Eight days into a hunger strike in the Little Village neighborhood of Chicago, Fr. José Landaverde, an Anglican priest, said participants are “feeling a little weak.” They do not, however, intend to break their strike until the hospitals they are denouncing, Loyola Medical Center and University of Illinois Medical Center, “put life before money.”
One of the hunger strikers, Lorenzo Arroyo, suffers from amyloidosis, a rare hereditary disease which has attacked his organs, and he needs a transplant. But because he is undocumented, Arroyo says the medical centers won’t budge on their decision not to provide life-saving surgery. Doctors monitoring his condition are watching for signs that the strike could complicate his health situation further. Despite the risks, a press release issued Thursday by Our Lady of Guadalupe Anglican Mission indicated that he remains firm in his decision to continue.
Landaverde is among those protesting the hospitals’ decisions not to provide potentially life-saving transplants to three undocumented immigrants. He says that the hospitals have not yet responded to their protest, and in the past they have insisted that they will not provide transplant surgeries to undocumented immigrants. The strike, Landaverde believes, is an act of desperation by people left without hope. They are confounded by two complex and unfair systems that are in this case, intimately intertwined: healthcare and immigration. Landaverde is in Washington D.C. today where he plans to meet with a White House official and legislators to discuss growing distress in the immigrant community over policies like this one which he believes violate human rights and are symptomatic of a broken and unjust immigration system.
The hospitals which are targeted in this protest are not alone in their resolve to draw a line at transplants for the undocumented. Medicare won’t pay for a transplant because it is not considered an emergency procedure.

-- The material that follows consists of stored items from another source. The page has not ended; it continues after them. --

/-! ### Waves of a stream (R317, R319, R320, R328) -/

/-- STATE and checkpoint cell i of a stream as they stand, while they are cells of one size, as R310 has them at SOPEN; none where edits
have since taken one of them, its size or the sheet away (log 34). -/
def State.checkpointPair (s : State) (st : Stream) (i : Nat) : Option (CellEntry × CellEntry) :=
  match s.sheet st.ctx st.tmpl.sheet with
  | none => none
  | some S =>
    match S.cell st.tmpl.stateCell, S.cell (st.tmpl.cke + i) with
    | some c, some k => if k.size = c.size then some (c, k) else none
    | _, _ => none

/-- Copy STATE's committed value into checkpoint cell i, as a pending or held write (R320). Nothing is copied without the two cells
(log 34). -/
def State.copyState (s : State) (sn : Nat) (st : Stream) (i : Nat) : State :=
  let s1 := match s.checkpointPair st i with
    | some (c, _) =>
      s.writeCell st.ctx st.tmpl.sheet (st.tmpl.cke + i) 0 (s.bufRead c.home c.curBuf 0 c.size) (some (sn, i))
    | none => s
  s1.setStream sn { st with ck := tdel st.ck i, ckPend := tset st.ckPend i st.g }

/-- Can the copy into a checkpoint cell be made now? -/
def State.canCopy (s : State) (st : Stream) (i : Nat) : Bool :=
  match s.sheet st.ctx st.tmpl.sheet with
  | some S => S.canWrite (st.tmpl.cke + i)
  | none => false

/-- At the start of a truncation's wave: STATE is restored from the checkpoint, its pending write discarded, and taken (R317). Without
the two cells nothing is restored, and STATE keeps its committed value (log 34). -/
def State.restoreState (s : State) (sn : Nat) : State :=
  match s.stream sn with
  | none => s
  | some st =>
    match st.trunc with
    | none => s
    | some tr =>
      let mark := fun (s : State) (taken : Bool) =>
        s.updCell st.ctx st.tmpl.sheet st.tmpl.stateCell (fun c => { c with wpend := false, wtaken := taken && c.isInput })
      match s.checkpointPair st tr.slot with
      | some (c, k) => mark (s.cellWrite c.home c.nextBuf 0 (s.bufRead k.home k.curBuf 0 k.size)) true
      | none => mark s false

/-- Checkpoint slots whose copies the committing wave has taken become valid. -/
def State.validateSlots (s : State) (ctx n : Nat) (S : Sheet) : State :=
  s.streams.foldl (fun s q =>
    match s.stream q.1 with
    | some st =>
      if st.ctx = ctx ∧ st.tmpl.sheet = n then
        let ready := st.ckPend.filter (fun p =>
          (match S.cell (st.tmpl.cke + p.1) with | some c => c.wtaken | none => false) &&
          !S.writes.any (fun w => w.checkpoint == some (q.1, p.1)))
        s.setStream q.1 { st with
          ck := ready.foldl (fun t p => tset t p.1 p.2) st.ck
          ckPend := ready.foldl (fun t p => tdel t p.1) st.ckPend }
      else s
    | none => s) s

/-- The end of a stream's part in a commit: the phase, the owner's notice with the generation that the commit makes, and the
events queued by now (R313, R319). -/
def State.endCommit (s : State) (sn : Nat) (st : Stream) (ph : Phase) (cause gen : Nat) (disc : Bool) (pos : Nat)
    (toks : List (BitVec 32)) : State :=
  ((s.setStream sn { st with phase := ph }).ownerNotice sn st cause gen disc pos toks).boundary sn false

Due to potentially astronomical costs associated with transplant surgeries, hospital officials across the country are already struggling with reduced and backlogged government payments, and they say they’re forced to make tough choices when it comes to providing this kind of procedure to people who can’t pay; when it comes to undocumented immigrants, they can’t recoup the costs through state and federal funding programs.
Healthcare injustice extends beyond the undocumented community. Citizens and legal residents who are uninsured and poor face similar struggles when it comes to major healthcare interventions such as transplants, because hospitals and physicians often have to bear the cost. But the obstacles to providing care for the undocumented are especially formidable.
For those who believe that a person’s life should not be dependent on a piece of paper, the options are limited. Comprehensive healthcare reform means overcoming daunting political challenges. Those in desperate need have little choice but direct action.
This hunger strike and the policy it hopes to change is the seed of a growing movement for immigrant rights, which underscores the need for serious dialogue about the damage lack of fair and humane immigration reform has caused. Dying people have nowhere to turn, and those who have the power to save them are barred by economic concerns from respecting human life and dignity. In the absence of government action, people must be determined and focused if we are to be heard.
Groups like the Little Village protesters staging this hunger strike are the backbone of such a movement, and they are no strangers to nonviolent action. In recent years, some of these same organizers have led and participated in numerous campaigns including protests, marches, letter-writing, lobbying, sit-ins and other hunger strikes to raise awareness and fight for justice for immigrants. They have partnered with immigrant rights organizations, ecumenical and community organizations, and individuals throughout the region to demand change. Press releases and constant updates on action and results are posted on Facebook and organizers are readily available to share information and respond to calls for action.
This kind of grassroots organizing puts a human face on our society’s escalating crisis of identity. The question of how to solve a clear impasse between healthcare and immigration policy may not be solved by a hunger strike, but it demands our attention and poses serious questions. When one of our children is faced with a tough, moral decision, my husband and I often ask, “What kind of person do you want to be?” We all need to ask ourselves that question both individually and collectively, and not stop there. If we answer it the way we hope our children will, action is the only acceptable response.